[DATA PROVIDED Boundary: Start]

/-! VSPILL and VFILL over their cycles (R67-R69). -/

/-- An instance of a VSPILL that stores nothing: in an axis conflict another is the last to act (R341). -/
def moveIdle (x : Inst) (s : State) (r : Oper) : Bool :=
  match r.instr with
  | .vspill _ v base _ n1 _ =>
    let t := atOper x r s
    let l := t.me.flow.lift
    axisConflict (orTags ((List.range (n1.toNat + 1)).map fun j => tagOfV l (v.toNat + j))) (tagOfS l base) && !lastToAct (slotTag r.instr t) t
  | _ => false

/-- The registers that a move has still to move. -/
def movesLeft (x : Inst) (s : State) (r : Oper) : Nat :=
  if moveIdle x s r then 0 else
  match r.instr with
  | .vspill _ _ _ _ n1 _ => n1.toNat + 1 - progress (atOper x r s)
  | .vfill _ _ _ _ n1 _ => n1.toNat + 1 - progress (atOper x r s)
  | _ => 0

/-- A granule that is live lies in what a VSPILL is to write: cause 0x0E, decided before the first move (R69, R278). -/
def spillLive (x : Inst) (s : State) (r : Oper) : Option Trap :=
  if moveIdle x s r then none else
  match r.instr with
  | .vspill _ _ base _ n1 ofs =>
    let t := atOper x r s
    let a := accAddr (t.sc base) ofs (0 : BitVec 14) 256 0
    let lo := 256 * progress t
    ((List.range ((256 * (n1.toNat + 1) - lo) / 16)).map fun j => vaAt a (lo + 16 * j)).findSome? fun va =>
      if inWindow va && t.live (padKey (clusterOf t.issue.agent) (va - spw)) then some (t.cause 0x0E 0 (.ofNat 64 va) true) else none
  | _ => none

/-- A trap is a fault of a move: translation, protection or tile (R69). -/
def isMoveFault (t : Trap) : Bool := t.cause == 0x09 || t.cause == 0x0A || t.cause == 0x0C

/-- The other causes that a page of the registers still to move raises, decided before the first move (R69). -/
def movePlace (x : Inst) (s : State) (r : Oper) : Option Trap :=
  let find := fun (base : SCode) (n1 : BitVec 10) (ofs : BitVec 14) (need : Need) =>
    let t := atOper x r s
    let a := accAddr (t.sc base) ofs (0 : BitVec 14) 256 0
    let lo := 256 * progress t
    (pagesOf a ((List.range (256 * (n1.toNat + 1) - lo)).map (lo + ·))).findSome? fun o =>
      match t.place t.issue.agent t.me.ctl.asid (bankOk t t.issue.agent) (vaAt a o) need with
      | .cause c w => let e := t.cause c 0 (.ofNat 64 (vaAt a o)) w; if isMoveFault e then none else some e
      | .at _ => none
      | .zero => none
      | .commit _ _ => none
  if moveIdle x s r then none else
  match r.instr with
  | .vspill _ _ base _ n1 ofs => find base n1 ofs .write
  | .vfill _ _ base _ n1 ofs => find base n1 ofs .read
  | _ => none

/-- The moves of one cycle of every move, with the faults that they meet; each slot keeps its own moves (R69). -/
def moveAll (x : Inst) : List Oper → State → State × Option (Nat × Trap)
  | [], s => (s, none)
  | r :: rs, s =>
    let q := spillCycle r.instr (afterReads r.instr (atOper x r s))
    let n := moveAll x rs q.1
    match q.2 with
    | some (.trap t) => (n.1, some (r.slot, t))
    | _ => n

/-- The last cycle of a bundle in which a move faults (R69): the moves stand, and the fault is taken. -/
def faultMoves (x : Inst) (ms : List Oper) (s : State) : State :=
  let q := moveAll x ms s
  match q.2 with
  | some (n, t) => trapBundle t (q.1.modIssue fun i => { i with slot := n, status := .ok })
  | none => q.1

/-! The issue. -/

/-- What one issue gives: the state, and whether it was a context cycle, and whether the bundle's last issue is complete. -/
structure Issued where
  state : State
  cycle : Bool
  done  : Bool

/-- Where a CONTRACT whose bundle holds a TRAP leads: past the bundle, as EPC does (R324, R396). The trap part has it, or, for a nested trap, the
context. -/
def trapMicro (a : Nat) (nested : Bool) (s : State) : State :=
  let past := fun (f : Flow) => { f with micro := f.micro.map fun m => { m with next := s.issue.next, ridx := 0, iflat := 0 } }
  s.modCtx a fun c => if nested then { c with flow := past c.flow } else { c with saved := past c.saved }

/-- The outcome of running all the slots: the causes of R23, in its order; `s0` is the state before the landings, `s1` after. -/
def decideIssue (a : Nat) (b : Bundle) (x : Inst) (rs : List Oper) (s0 s1 : State) (t : Tally) : Issued :=
  match t.trap with
  | some (n, e) => ⟨trapBundle e (afterTrap a x rs n s0 s1), false, false⟩
  | none =>
    match t.block with
    | some (_, k) => ⟨blockBundle a k s0, false, false⟩
    | none =>
      if t.stall then ⟨s1, true, false⟩
      else
        match t.state.issue.status with
        | .trapped e => ⟨traceTrap e s1.me.ctl.priv (trapMicro a s1.me.ctl.priv t.state), true, true⟩
        | _ =>
          let last := x.last && decide (s0.me.ridx = b.hdr.rep.toNat)
          ⟨finishIssue b x t.state, true, last⟩

/-- The moves are complete: the progress counts return to 0 (R69). -/
def clearProgress (a : Nat) (s : State) : State := s.modCtx a fun c => { c with flow := { c.flow with g0 := 0, g1 := 0 } }
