/-- R302, R303, R320, R356, R394, R395, R417: the host's answers. RESUME lets the context, or its access program, go on; END ends it; RERUN
puts its entry back at the head of the rerun list; END and RERUN end a program with its fault. A context that is still being saved takes the
answer when its image is whole. An answer to pool refill goes to the context of its record. A record is written once the accesses that it
follows have performed and no record of its index is outstanding, and an interrupt message goes to the host; when is a free value (log 5). The
index of an access program's record, that a program which is suspended with its starter stays so until it is back on the processor, and that an
overflow whose answer leaves 64 runs or more is put to the host again, are the model's choices (log 19, log 22, log 38). -/
def Obligations.ServiceEvents : Prop :=
  ∀ (s : State) (index : Nat) (arg : BitVec 32) (x : Service),
  let c := s.ctx index
  let n := coreOf index
  let mine := fun (y : Service) => y.index == index && !y.waits
  let first := s.dev.services.find? mine
  let rest := s.dev.services.erase x
  let taken := { s with dev := { s.dev with services := rest } }
  let resume := Instr.svcdoneResume index arg
  let ends := Instr.svcdoneEnd index
  let rerun := Instr.svcdoneRerun index
  let answers := fun (i : Instr) (k : Nat) => ∃ t, exec i s = .next t ∧ t = { taken with ctxs := t.ctxs } ∧
    t.ctx index = { c with answered := some k } ∧ ∀ b, b ≠ index → t.ctx b = s.ctx b
  let gone := fun (t : State) => t.ctx index = { allot := c.allot, flags := c.flags, armed := c.armed, noArea := c.noArea } ∧
    ∀ m ∈ (t.core n).cmds, m.agent ≠ index
  (first = none → Idle resume s ∧ Idle ends s ∧ Idle rerun s) ∧
  (first = some x → index < 2048 → x.program = false →
    answers resume 0 ∧
    (c.mode ≠ .saved → answers ends 1 ∧ answers rerun 2) ∧
    (c.mode = .saved → (∃ t, exec ends s = .next t ∧ gone t) ∧
      ∀ l, s.dev.launches = [l] → l.id = c.task.launch → c.task.stage < l.stages.length → (s.core n).staged = none →
        ∃ t p, exec rerun s = .next t ∧ gone t ∧ t.dev = { taken.dev with launches := [p] } ∧
          (stageOf p c.task.stage).reruns =
            { c.task.entry with runs := Nat.min (c.task.entry.runs + 1) 65535, image := none } :: (stageOf l c.task.stage).reruns)) ∧
  (first = some x → index < 2048 → x.program = true → ∀ id num, programOf s index = some (id, num) →
    let p := s.ctx num
    let out := (((imageOf s index).cmds ++ (s.core n).cmds).find? fun m => m.id == id).bind fun m => m.out
    (∃ t, exec resume s = .next t ∧ t = { taken with ctxs := t.ctxs } ∧
      t.ctx num = { p with mode := if num < 4096 then .ready else p.mode, answer := none, hold := 0 } ∧ ∀ b, b ≠ num → t.ctx b = s.ctx b) ∧
    (∀ i, i ∈ [ends, rerun] → num = 2048 + n → ownsAccess s index = true → (imageOf s index).cmds = [] → ∃ r,
      exec i s = .next (completeToken index out (some (p.ctl.cause, p.ctl.faddr)) id r) ∧ r = { taken with ctxs := r.ctxs, cores := r.cores } ∧
      r.ctx num = { order := p.order } ∧ (∀ b, b ≠ num → r.ctx b = s.ctx b) ∧ (∀ m, m ≠ n → r.core m = s.core m) ∧
      SameCode { s.core n with access := none, cmds := (s.core n).cmds.filter fun m => m.id != id } (r.core n)) ∧
    (∀ i, i ∈ [ends, rerun] → 4096 ≤ num → ownsAccess s index = false → p.order.pend = [] → ∃ r,
      exec i s = .next (completeToken index out (some (p.ctl.cause, p.ctl.faddr)) id r) ∧
      r = { taken with ctxs := r.ctxs, cores := r.cores, images := r.images } ∧ r.ctx num = {} ∧ (∀ b, b ≠ num → r.ctx b = s.ctx b) ∧
      (∀ m, m ≠ n → r.core m = s.core m) ∧ r.core n = { s.core n with cmds := (s.core n).cmds.filter fun m => m.id != id } ∧
      imageOf r index = { imageOf s index with prog := none, cmds := (imageOf s index).cmds.filter fun m => m.id != id })) ∧
  (let due := fun (y : Service) => y ∈ s.dev.services ∧ y.waits = true ∧ ∀ z ∈ s.dev.services, z.index = y.index → z.waits = true
   ((∀ y, ¬due y) → postRecords s = s) ∧
   (∀ l y l', s.dev.services = l ++ y :: l' → (∀ z ∈ l, ¬due z) → due y →
     let v := s.tick.forceIds y.follows
     let now := Config.choice s.free % 2 ≠ 0
     (v.anyPending y.follows = true → postRecords s = if now then v else s.tick) ∧
     (v.anyPending y.follows = false → ∃ t, postRecords s = (if now then t else s.tick) ∧ t = { v with
         mem := t.mem
         dev := { v.dev with irqs := s.dev.irqs + 1, services := { y with waits := false } :: (l ++ l') } } ∧
       (let k := hostKey (s.dev.mbox.toNat + 32 * y.index)
        t.readLE k 4 = (v.readLE k 4 + 1) % 2 ^ 32 ∧ t.readLE (k + 4) 4 = y.cause % 256 ∧ t.readLE (k + 8) 8 = y.faddr.toNat ∧
          t.readLE (k + 16) 8 = y.finfo.toNat ∧ t.readLE (k + 24) 8 = y.arg.toNat ∧ ∀ j, j < k ∨ k + 32 ≤ j → t.byte j = v.byte j)))) ∧
  (first = some x → 2048 ≤ index → index < 2112 →
    let z := sessionOf s (index - 2048)
    (z.fin = none → exec resume s = .next taken) ∧
    (∀ core id m w ti tag tsk dec, z.fin = some (core, id) → cmdOf s core id = some m → m.op = .mgfin w ti tag tsk dec →
      (∀ rs r, scanRuns m z arg.toNat 0 taken = .ok (rs, r) → rs.length < 64 →
        exec resume s = .next (finishMerge (index - 2048) core m dec { z with runs := rs } r)) ∧
      (∀ rs r, scanRuns m z arg.toNat 0 taken = .ok (rs, r) → 64 ≤ rs.length →
        exec resume s = .next (mgfinHere (index - 2048) core m dec (setSession (index - 2048) { z with runs := rs, fin := none } r))) ∧
      (∀ e, scanRuns m z arg.toNat 0 taken = .error e →
        exec resume s = .next (finishMerge (index - 2048) core m dec (failWith z e) taken))) ∧
    (z.opened = false → exec ends s = .next taken ∧ exec rerun s = .next taken) ∧
    (z.opened = true → ∀ i, i ∈ [ends, rerun] → ∃ t, exec i s = .next t ∧ (t.ctx z.owner).mode = .empty ∧
      (z.owner < 2048 → (t.ctx z.owner).allot = (s.ctx z.owner).allot) ∧ ∀ m ∈ (t.core (coreOf z.owner)).cmds, m.agent ≠ z.owner)) ∧
  (first = some x → index = 2113 → x.program = false →
    let b := s.ctx x.agent
    let answered := fun (i : Instr) (k : Nat) => ∃ t, exec i s = .next t ∧ t = { taken with ctxs := t.ctxs } ∧
      t.ctx x.agent = { b with answered := some k } ∧ ∀ n, n ≠ x.agent → t.ctx n = s.ctx n
    answered resume 0 ∧ (b.mode ≠ .saved → answered ends 1 ∧ answered rerun 2)) ∧
  (first = some x → 2112 ≤ index → index ≠ 2113 → exec resume s = .next taken ∧ exec ends s = .next taken ∧ exec rerun s = .next taken)
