@[simp] theorem Ctx.afterSlot_mode (h : FMap (Option Hold)) (g : List Nat) : (c.afterSlot h g).mode = c.mode := rfl
@[simp] theorem Ctx.afterSlot_pc (h : FMap (Option Hold)) (g : List Nat) : (c.afterSlot h g).pc = c.pc := rfl
@[simp] theorem Ctx.afterSlot_regs (h : FMap (Option Hold)) (g : List Nat) : (c.afterSlot h g).regs = c.regs := rfl
@[simp] theorem Ctx.afterSlot_flow (h : FMap (Option Hold)) (g : List Nat) : (c.afterSlot h g).flow = { c.flow with holds := h } := rfl
@[simp] theorem Ctx.afterSlot_saved (h : FMap (Option Hold)) (g : List Nat) : (c.afterSlot h g).saved = c.saved := rfl
@[simp] theorem Ctx.afterSlot_ctl (h : FMap (Option Hold)) (g : List Nat) : (c.afterSlot h g).ctl = c.ctl := rfl
@[simp] theorem Ctx.afterSlot_toks (h : FMap (Option Hold)) (g : List Nat) : (c.afterSlot h g).toks = c.toks := rfl
@[simp] theorem Ctx.afterSlot_past (h : FMap (Option Hold)) (g : List Nat) : (c.afterSlot h g).past = c.past := rfl
@[simp] theorem Ctx.afterSlot_flags (h : FMap (Option Hold)) (g : List Nat) : (c.afterSlot h g).flags = c.flags := rfl
@[simp] theorem Ctx.afterSlot_tis (h : FMap (Option Hold)) (g : List Nat) : (c.afterSlot h g).tis = c.tis := rfl
@[simp] theorem Ctx.afterSlot_order (h : FMap (Option Hold)) (g : List Nat) : (c.afterSlot h g).order = c.order := rfl
@[simp] theorem Ctx.afterSlot_task (h : FMap (Option Hold)) (g : List Nat) : (c.afterSlot h g).task = c.task := rfl
@[simp] theorem Ctx.afterSlot_allot (h : FMap (Option Hold)) (g : List Nat) : (c.afterSlot h g).allot = c.allot := rfl
@[simp] theorem Ctx.afterSlot_sched (h : FMap (Option Hold)) (g : List Nat) : (c.afterSlot h g).sched = c.sched := rfl
@[simp] theorem Ctx.afterSlot_ridx (h : FMap (Option Hold)) (g : List Nat) : (c.afterSlot h g).ridx = c.ridx := rfl
@[simp] theorem Ctx.afterSlot_iflat (h : FMap (Option Hold)) (g : List Nat) : (c.afterSlot h g).iflat = c.iflat := rfl
@[simp] theorem Ctx.afterSlot_group (h : FMap (Option Hold)) (g : List Nat) : (c.afterSlot h g).group = c.group := rfl
@[simp] theorem Ctx.afterSlot_groupNew (h : FMap (Option Hold)) (g : List Nat) : (c.afterSlot h g).groupNew = g ++ c.groupNew := rfl
@[simp] theorem Ctx.afterSlot_quantum (h : FMap (Option Hold)) (g : List Nat) : (c.afterSlot h g).quantum = c.quantum := rfl
@[simp] theorem Ctx.afterSlot_waiting (h : FMap (Option Hold)) (g : List Nat) : (c.afterSlot h g).waiting = c.waiting := rfl
@[simp] theorem Ctx.afterSlot_barw (h : FMap (Option Hold)) (g : List Nat) : (c.afterSlot h g).barw = c.barw := rfl
@[simp] theorem Ctx.afterSlot_moving (h : FMap (Option Hold)) (g : List Nat) : (c.afterSlot h g).moving = c.moving := rfl
@[simp] theorem Ctx.afterSlot_moveAt (h : FMap (Option Hold)) (g : List Nat) : (c.afterSlot h g).moveAt = c.moveAt := rfl
@[simp] theorem Ctx.afterSlot_answer (h : FMap (Option Hold)) (g : List Nat) : (c.afterSlot h g).answer = c.answer := rfl
@[simp] theorem Ctx.afterSlot_whole (h : FMap (Option Hold)) (g : List Nat) : (c.afterSlot h g).whole = c.whole := rfl
@[simp] theorem Ctx.afterSlot_lines (h : FMap (Option Hold)) (g : List Nat) : (c.afterSlot h g).lines = c.lines := rfl
@[simp] theorem Ctx.afterSlot_hold (h : FMap (Option Hold)) (g : List Nat) : (c.afterSlot h g).hold = c.hold := rfl
@[simp] theorem Ctx.afterSlot_parked (h : FMap (Option Hold)) (g : List Nat) : (c.afterSlot h g).parked = c.parked := rfl
@[simp] theorem Ctx.afterSlot_armed (h : FMap (Option Hold)) (g : List Nat) : (c.afterSlot h g).armed = c.armed := rfl
@[simp] theorem Ctx.afterSlot_dir (h : FMap (Option Hold)) (g : List Nat) : (c.afterSlot h g).dir = c.dir := rfl
@[simp] theorem Ctx.afterSlot_noArea (h : FMap (Option Hold)) (g : List Nat) : (c.afterSlot h g).noArea = c.noArea := rfl
@[simp] theorem Ctx.afterSlot_saver (h : FMap (Option Hold)) (g : List Nat) : (c.afterSlot h g).saver = c.saver := rfl
@[simp] theorem Ctx.afterSlot_answered (h : FMap (Option Hold)) (g : List Nat) : (c.afterSlot h g).answered = c.answered := rfl
@[simp] theorem Ctx.afterSlot_stopAt (h : FMap (Option Hold)) (g : List Nat) : (c.afterSlot h g).stopAt = c.stopAt := rfl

[DATA PROVIDED Boundary: End]

Only one stretch of the entries above is wanted: the lines from the one containing "c.task := rfl" through the one containing "c.allot := rfl". Please reproduce it exactly.

@[simp] theorem Ctx.afterSlot_task (h : FMap (Option Hold)) (g : List Nat) : (c.afterSlot h g).task = c.task := rfl
@[simp] theorem Ctx.afterSlot_allot (h : FMap (Option Hold)) (g : List Nat) : (c.afterSlot h g).allot = c.allot := rfl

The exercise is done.